Der Regionalbonus läuft in einer digitaliserten Form. Softwaretechnologien stehen sowohl als zentrale als auch als dezentrale Verbuchungsplattformen zur Verfügung. Die Region stellt eine kostenfreie Regionalbonus-App und Webseite zur Verfügung. Händler und kleine und mittlere Unternehmen können sich ebenso wie Konsument:innen kostenfrei registrieren. Bürger:innen können die App herunterladen und ihr Konto aufladen.

Die folgenden Zahlenbeispiele und Gebührensätze beruhen auf Erfahrungswerten, die sich bewährt haben. Jede Region entscheidet demokratisch für sich über die genauen Regelungen des Regionalbonus-Systems.
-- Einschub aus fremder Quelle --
/-- R268: the lanes of a peer's post arrive at the object's home, each with its identity (R333): launch, team, group, lane and the
lane's count of posts. The last one ends the POST where the request does (R332). -/
def State.peerPost (s : State) (r : PeerReq) (launch team group : Nat) (marks : PostMarks) : List (Nat × Nat × List Word) → State
  | [] => s
  | (lane, posts, ws) :: rest =>
    let item : SkRecord :=
      { words := ws, lane := lane, ident := [launch, team, group, lane, posts], reply := marks.reply, logmark := marks.logMark
        peer := true, domid := r.domid, det := marks.det, postEnd := marks.postEnd && rest.isEmpty }
    State.peerPost (s.arriveHome { core := oVault (s.num r.addr 64), node := false, desc := r.addr, item := item }) r launch team
      group marks rest

/-- R346: a request that is served. -/
def State.peerServed (s : State) (r : PeerReq) : State :=
  match r.kind with
  | .load n => if s.badRange r.addr n then s.peerFault r else s.tellHost (.peerReply (s.bytes r.addr n) false)
  | .store bs => s.putMem r.addr bs
  | .atomic n op b new =>
    if 8 < op || s.badRange r.addr n then s.peerFault r
    else
      let (old, t) := s.atomicStep (.phys r.addr) n op (b.toNat % 2 ^ (8 * n)) (new.toNat % 2 ^ (8 * n))
      t.tellHost (.peerReply (toBytes n old) false)
  | .signal => match signalStep (s.num r.addr 32) with
    | some (b, enq) =>
      if s.badRange r.addr (if enq then 32 else 8) then s.peerFault r
      else let s := s.putNum r.addr 32 b; if enq then s.enqueueBlock b else s
    | none => s.peerFault r
  | .post lanes launch team group marks => s.peerPost r launch team group marks lanes

/-- R346: does the frame's owner serve the request: the same peer group, and not 0? -/
def State.peerAllowed (s : State) (r : PeerReq) : Bool :=
  localOk r.addr && match s.frameOwner r.addr with
    | some v => (s.vd v).peergrp = r.peerGroup && r.peerGroup ≠ 0
    | none => false

/-- R302: must the request wait for a device that has collapsed? -/
def State.peerWaits (s : State) (r : PeerReq) : Bool :=
  match s.frameOwner r.addr with
  | some v => (s.vd v).pstate ≠ .awake || (s.vd v).unrestored.contains (r.addr / 0x10000)
  | none => false

/-- The peers' requests are looked at in the order of their arrival. -/
def servePeersFrom : List PeerReq → State → State
  | [], s => s
  | r :: rs, s =>
    if !s.peerAllowed r then servePeersFrom rs (s.peerFault r)
    else if s.peerWaits r then servePeersFrom rs { s with peerReqs := s.peerReqs ++ [r] }
    else servePeersFrom rs (s.peerServed r)

/-- Every waiting request of a peer is looked at again. -/
def State.servePeers (s : State) : State := servePeersFrom s.peerReqs { s with peerReqs := [] }

/-- PEER_REQUEST (R346, R302): a request arrives; it wakes the collapsed device whose memory it names. -/
def execPeerRequest (r : PeerReq) (s : State) : Out :=
  let s := if s.peerAllowed r then match s.frameOwner r.addr with
      | some v => if (s.vd v).pstate = .collapsed || (s.vd v).pstate = .collapsing then s.wakeDev v else s
      | none => s
    else s
  .next { s with peerReqs := s.peerReqs ++ [r] }.servePeers

/-! The debugger (R319, R337). -/

/-- DEBUGGER_ATTACH (R319). -/
def execDebuggerAttach (attached : Bool) (s : State) : Out := .next { s with debugger := attached }

/-- The groups of a group's team. -/
def Group.mate (g h : Group) : Bool := h.id ≠ 0 && h.team = g.team

/-- DEBUGGER_STOP (R337): every group of the group's team halts between issues; issued fixed-latency and special-function work completes
(R153). -/
def execDebuggerStop (gid : Nat) (s : State) : Out :=
  match s.group gid with
  | some g => if !s.debugger || gid = 0 then .next s
    else .next (s.modGroups g.mate Group.stop)
  | none => .next s

/-- DEBUGGER_CONTINUE (R337). -/
def execDebuggerContinue (gid : Nat) (s : State) : Out :=
  match s.group gid with
  | some g => if !s.debugger || gid = 0 then .next s else .next (s.modGroups g.mate fun h => { h with stopped := false })
  | none => .next s

/-- R337: the turns of the group's next issues come before all others: 0 is the current path, n the n-th entry of the stack
counted from its lowest. -/
def State.stepPaths (s : State) (gid : Nat) (depths : List Nat) : State :=
  { s with agenda := depths.map (Turn.pathStep gid) ++ s.agenda }

/-- R337: the paths that wait on a group's visible stack, the top one first. -/
def Group.waitingPaths (g : Group) : List Nat :=
  (List.range (g.stack.length - g.hidden)).filterMap fun i =>
    match g.stack[i]? with | some e => if e.pending then some (g.stack.length - i) else none | none => none

/-- DEBUGGER_STEP (R337): the current path of a stopped group issues once, as the next step. -/
def execDebuggerStep (gid : Nat) (s : State) : Out :=
  match s.group gid with
  | some g => if !s.debugger || !g.stopped || gid = 0 then .next s else .next (s.stepPaths gid [0])
  | none => .next s

/-- DEBUGGER_STEP_ALL (R337): each path on the stack by one instruction, the top first, then the current path. -/
def execDebuggerStepAll (gid : Nat) (s : State) : Out :=
  match s.group gid with
  | some g => if !s.debugger || !g.stopped || gid = 0 then .next s else .next (s.stepPaths gid (g.waitingPaths ++ [0]))
  | none => .next s

end Sys2Proof.Machine
end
Für jede Aufladung bis zu einem Betrag von 300 Euro pro Monat gibt es einen Bonus von zehn Prozent. Bei höheren Tausch-Beträgen beträgt der Bonus drei Prozent.

Der Kaufkraftgewinn beträgt also bis zu 30 Euro pro Kunde. Eine vierköpfige Familie erhält so bis zu 120 Euro pro Monat zusätzlich. Dadurch profitieren vor allem kleine und mittlere Einkommen, aber auch Gutverdiener werden motiviert, möglichst viel in der Region zu konsumieren.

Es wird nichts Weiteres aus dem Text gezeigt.